If that check looks good, we should probably merged that, and I'll create a PR.

litghost commented 3 years ago

I add a call to Netlist::verify and got a similar assertion violation:

diff --git a/vpr/src/base/check_netlist.cpp b/vpr/src/base/check_netlist.cpp
index e0344415e..ac2b7a963 100644
--- a/vpr/src/base/check_netlist.cpp
+++ b/vpr/src/base/check_netlist.cpp
@@ -39,6 +39,7 @@ void check_netlist(int verbosity) {

     /* This routine checks that the netlist makes sense. */
     auto& cluster_ctx = g_vpr_ctx.mutable_clustering();
+    cluster_ctx.clb_nlist.verify();
Error 1: 
Type: Unrecognized Error
File: vpr/src/base/netlist.tpp
Line: 1699
Message: Driver pin not found at expected index in net
The entire flow of VPR took 0.41 seconds (max_rss 67.2 MiB)

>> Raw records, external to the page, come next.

-- ==== Sys2Proof/Laws/Registers.lean ====
section
/-! SUPPORT. What the operations over registers do: a register written reads back, every other register reads as before, and nothing but the
registers changes. -/

namespace Sys2Proof.Machine

theorem RegName.ctorIdx_lt (n : RegName) : n.ctorIdx < 256 := by cases n <;> decide

theorem RegName.ctorIdx_inj {m n : RegName} (h : m.ctorIdx = n.ctorIdx) : m = n := by
  have := congrArg RegName.ofNat h
  rwa [RegName.ofNat_ctorIdx, RegName.ofNat_ctorIdx] at this

/-- Two registers with one key are one. -/
theorem RegId.key_inj {r q : RegId} (h : r.key = q.key) : r = q := by
  obtain ⟨n, i, j, k, l⟩ := r
  obtain ⟨n', i', j', k', l'⟩ := q
  unfold RegId.key at h
  have h1 := RegName.ctorIdx_lt n
  have h2 := RegName.ctorIdx_lt n'
  simp only at h
  have hn : n.ctorIdx = n'.ctorIdx := by omega
  have hk : key4 i j k l = key4 i' j' k' l' := by omega
  obtain ⟨a, hk⟩ := key2_inj hk
  obtain ⟨b, hk⟩ := key2_inj hk
  obtain ⟨c, d⟩ := key2_inj hk
  rw [RegName.ctorIdx_inj hn, a, b, c, d]

theorem RegId.key_ne {r q : RegId} (h : r ≠ q) : r.key ≠ q.key := fun e => h (RegId.key_inj e)

namespace State

variable (s : State)

/-- A register written reads back. -/
@[simp] theorem reg_setReg_same (r : RegId) (v : BitVec 64) : (s.setReg r v).reg r = v := by
  unfold reg setReg
  simp

/-- Every other register reads as before. -/
theorem reg_setReg_ne {r q : RegId} (v : BitVec 64) (h : q ≠ r) : (s.setReg r v).reg q = s.reg q := by
  unfold reg setReg
  simp only
  rw [SMap.get_set_ne _ _ (RegId.key_ne h)]

theorem reg_put_ne {r q : RegId} (lo w x : Nat) (h : q ≠ r) : (s.put r lo w x).reg q = s.reg q := reg_setReg_ne s _ h

@[simp] theorem reg_put_same (r : RegId) (lo w x : Nat) : (s.put r lo w x).reg r = setFld (s.reg r) lo w x := reg_setReg_same s r _

/-- The field written reads back. -/
theorem get_put_same (r : RegId) {lo w : Nat} (x : Nat) (h : lo + w ≤ 64) : (s.put r lo w x).get r lo w = x % 2 ^ w := by
  unfold get
  rw [reg_put_same, fld_setFld_same _ _ h]

/-- The register's other fields read as before. -/
theorem get_put_field (r : RegId) {lo w lo' w' : Nat} (x : Nat) (h : lo' + w' ≤ lo ∨ lo + w ≤ lo') :
    (s.put r lo w x).get r lo' w' = s.get r lo' w' := by
  unfold get
  rw [reg_put_same, fld_setFld_ne _ _ h]

theorem get_put_ne {r q : RegId} (lo w x lo' w' : Nat) (h : q ≠ r) : (s.put r lo w x).get q lo' w' = s.get q lo' w' := by
  unfold get
  rw [reg_put_ne _ _ _ _ h]

theorem get_setReg_ne {r q : RegId} (v : BitVec 64) (lo w : Nat) (h : q ≠ r) : (s.setReg r v).get q lo w = s.get q lo w := by
  unfold get
  rw [reg_setReg_ne _ _ h]

/-- A store into a register changes the registers only. -/
theorem setReg_eq (r : RegId) (v : BitVec 64) : s.setReg r v = { s with regs := (s.setReg r v).regs } := rfl
theorem put_eq (r : RegId) (lo w x : Nat) : s.put r lo w x = { s with regs := (s.put r lo w x).regs } := rfl

end State
end Sys2Proof.Machine
end

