@[simp] theorem part_setReg (r : RegId) (v : BitVec 64) : (s.setReg r v).part = s.part := rfl
@[simp] theorem gcnt_setReg (r : RegId) (v : BitVec 64) : (s.setReg r v).gcnt = s.gcnt := rfl
@[simp] theorem timebase_setReg (r : RegId) (v : BitVec 64) : (s.setReg r v).timebase = s.timebase := rfl
@[simp] theorem was_setReg (r : RegId) (v : BitVec 64) : (s.setReg r v).was = s.was := rfl
@[simp] theorem latch_setReg (r : RegId) (v : BitVec 64) : (s.setReg r v).latch = s.latch := rfl
@[simp] theorem hold_setReg (r : RegId) (v : BitVec 64) : (s.setReg r v).hold = s.hold := rfl
@[simp] theorem mem_setReg (r : RegId) (v : BitVec 64) : (s.setReg r v).mem = s.mem := rfl
@[simp] theorem ecc_setReg (r : RegId) (v : BitVec 64) : (s.setReg r v).ecc = s.ecc := rfl
@[simp] theorem tick_setReg (r : RegId) (v : BitVec 64) : (s.setReg r v).tick = s.tick := rfl
@[simp] theorem progs_setReg (r : RegId) (v : BitVec 64) : (s.setReg r v).progs = s.progs := rfl
@[simp] theorem serials_setReg (r : RegId) (v : BitVec 64) : (s.setReg r v).serials = s.serials := rfl
@[simp] theorem yards_setReg (r : RegId) (v : BitVec 64) : (s.setReg r v).yards = s.yards := rfl
@[simp] theorem flags_setReg (r : RegId) (v : BitVec 64) : (s.setReg r v).flags = s.flags := rfl
@[simp] theorem fabric_setReg (r : RegId) (v : BitVec 64) : (s.setReg r v).fabric = s.fabric := rfl
@[simp] theorem strm_setReg (r : RegId) (v : BitVec 64) : (s.setReg r v).strm = s.strm := rfl
@[simp] theorem rig_setReg (r : RegId) (v : BitVec 64) : (s.setReg r v).rig = s.rig := rfl
@[simp] theorem events_setReg (r : RegId) (v : BitVec 64) : (s.setReg r v).events = s.events := rfl
@[simp] theorem queue_setReg (r : RegId) (v : BitVec 64) : (s.setReg r v).queue = s.queue := rfl
@[simp] theorem media_setReg (r : RegId) (v : BitVec 64) : (s.setReg r v).media = s.media := rfl
@[simp] theorem gpio_setReg (r : RegId) (v : BitVec 64) : (s.setReg r v).gpio = s.gpio := rfl
@[simp] theorem hyper_setReg (r : RegId) (v : BitVec 64) : (s.setReg r v).hyper = s.hyper := rfl
@[simp] theorem mgmt_setReg (r : RegId) (v : BitVec 64) : (s.setReg r v).mgmt = s.mgmt := rfl
@[simp] theorem sec_setReg (r : RegId) (v : BitVec 64) : (s.setReg r v).sec = s.sec := rfl
@[simp] theorem power_setReg (r : RegId) (v : BitVec 64) : (s.setReg r v).power = s.power := rfl
@[simp] theorem free_setReg (r : RegId) (v : BitVec 64) : (s.setReg r v).free = s.free := rfl
@[simp] theorem pending_setReg (r : RegId) (v : BitVec 64) : (s.setReg r v).pending = s.pending := rfl

@[simp] theorem part_put (r : RegId) (lo w x : Nat) : (s.put r lo w x).part = s.part := rfl
@[simp] theorem gcnt_put (r : RegId) (lo w x : Nat) : (s.put r lo w x).gcnt = s.gcnt := rfl
@[simp] theorem timebase_put (r : RegId) (lo w x : Nat) : (s.put r lo w x).timebase = s.timebase := rfl
@[simp] theorem was_put (r : RegId) (lo w x : Nat) : (s.put r lo w x).was = s.was := rfl
@[simp] theorem latch_put (r : RegId) (lo w x : Nat) : (s.put r lo w x).latch = s.latch := rfl
@[simp] theorem hold_put (r : RegId) (lo w x : Nat) : (s.put r lo w x).hold = s.hold := rfl
@[simp] theorem mem_put (r : RegId) (lo w x : Nat) : (s.put r lo w x).mem = s.mem := rfl
@[simp] theorem ecc_put (r : RegId) (lo w x : Nat) : (s.put r lo w x).ecc = s.ecc := rfl
@[simp] theorem tick_put (r : RegId) (lo w x : Nat) : (s.put r lo w x).tick = s.tick := rfl
@[simp] theorem progs_put (r : RegId) (lo w x : Nat) : (s.put r lo w x).progs = s.progs := rfl
@[simp] theorem serials_put (r : RegId) (lo w x : Nat) : (s.put r lo w x).serials = s.serials := rfl
@[simp] theorem yards_put (r : RegId) (lo w x : Nat) : (s.put r lo w x).yards = s.yards := rfl
@[simp] theorem flags_put (r : RegId) (lo w x : Nat) : (s.put r lo w x).flags = s.flags := rfl
@[simp] theorem fabric_put (r : RegId) (lo w x : Nat) : (s.put r lo w x).fabric = s.fabric := rfl
@[simp] theorem strm_put (r : RegId) (lo w x : Nat) : (s.put r lo w x).strm = s.strm := rfl
@[simp] theorem rig_put (r : RegId) (lo w x : Nat) : (s.put r lo w x).rig = s.rig := rfl
@[simp] theorem events_put (r : RegId) (lo w x : Nat) : (s.put r lo w x).events = s.events := rfl
@[simp] theorem queue_put (r : RegId) (lo w x : Nat) : (s.put r lo w x).queue = s.queue := rfl
@[simp] theorem media_put (r : RegId) (lo w x : Nat) : (s.put r lo w x).media = s.media := rfl
@[simp] theorem gpio_put (r : RegId) (lo w x : Nat) : (s.put r lo w x).gpio = s.gpio := rfl
@[simp] theorem hyper_put (r : RegId) (lo w x : Nat) : (s.put r lo w x).hyper = s.hyper := rfl
@[simp] theorem mgmt_put (r : RegId) (lo w x : Nat) : (s.put r lo w x).mgmt = s.mgmt := rfl
@[simp] theorem sec_put (r : RegId) (lo w x : Nat) : (s.put r lo w x).sec = s.sec := rfl
@[simp] theorem power_put (r : RegId) (lo w x : Nat) : (s.put r lo w x).power = s.power := rfl
@[simp] theorem free_put (r : RegId) (lo w x : Nat) : (s.put r lo w x).free = s.free := rfl
@[simp] theorem pending_put (r : RegId) (lo w x : Nat) : (s.put r lo w x).pending = s.pending := rfl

I think this confirms my earlier investigation. Now to determine where the problem is coming from.

litghost commented 3 years ago

Something weird is going on:

Detected 0 constant generators (to see names run with higher pack verbosity)
Adding pin 0 to net 0 that is pin_type 0
Adding pin 1 to net 0 that is pin_type 1
Finished loading packed FPGA netlist file (took 0.017435 seconds).
# Load Packing took 0.02 seconds (max_rss 67.6 MiB, delta_rss +36.3 MiB)
Warning 14: Netlist contains 0 global net to non-global architecture pin connections
Warning 15: Logic block #1 (di) has only 1 input pin 'di.inpad[0]' -- the whole block is hanging logic that should be swept.
Error 1: 
Type: Other
File: /usr/local/google/home/keithrothman/cat_x/vtr-verilog-to-routing/vpr/src/base/check_netlist.cpp
Line: 92
Message: Pin 0 for net 0 is the net driver, but pin_type(1) != PinType::DRIVER
The entire flow of VPR took 0.23 seconds (max_rss 67.8 MiB)

So pin 0 is added to net 0, and is pin type = 0 (DRIVER). Then a little while later, pin 0 is pin type 1? Still investigating.

litghost commented 3 years ago

I've located the bug, making a fix now.

litghost commented 3 years ago

PR opened for fix. I still need to make a replicating regression test, which I'll start on now.

vaughnbetz commented 3 years ago

Nice bug hunting on this Keith! You probably already thought of this, but just in case: you can turn on sanitizers in the makefile if you suspect memory corruption.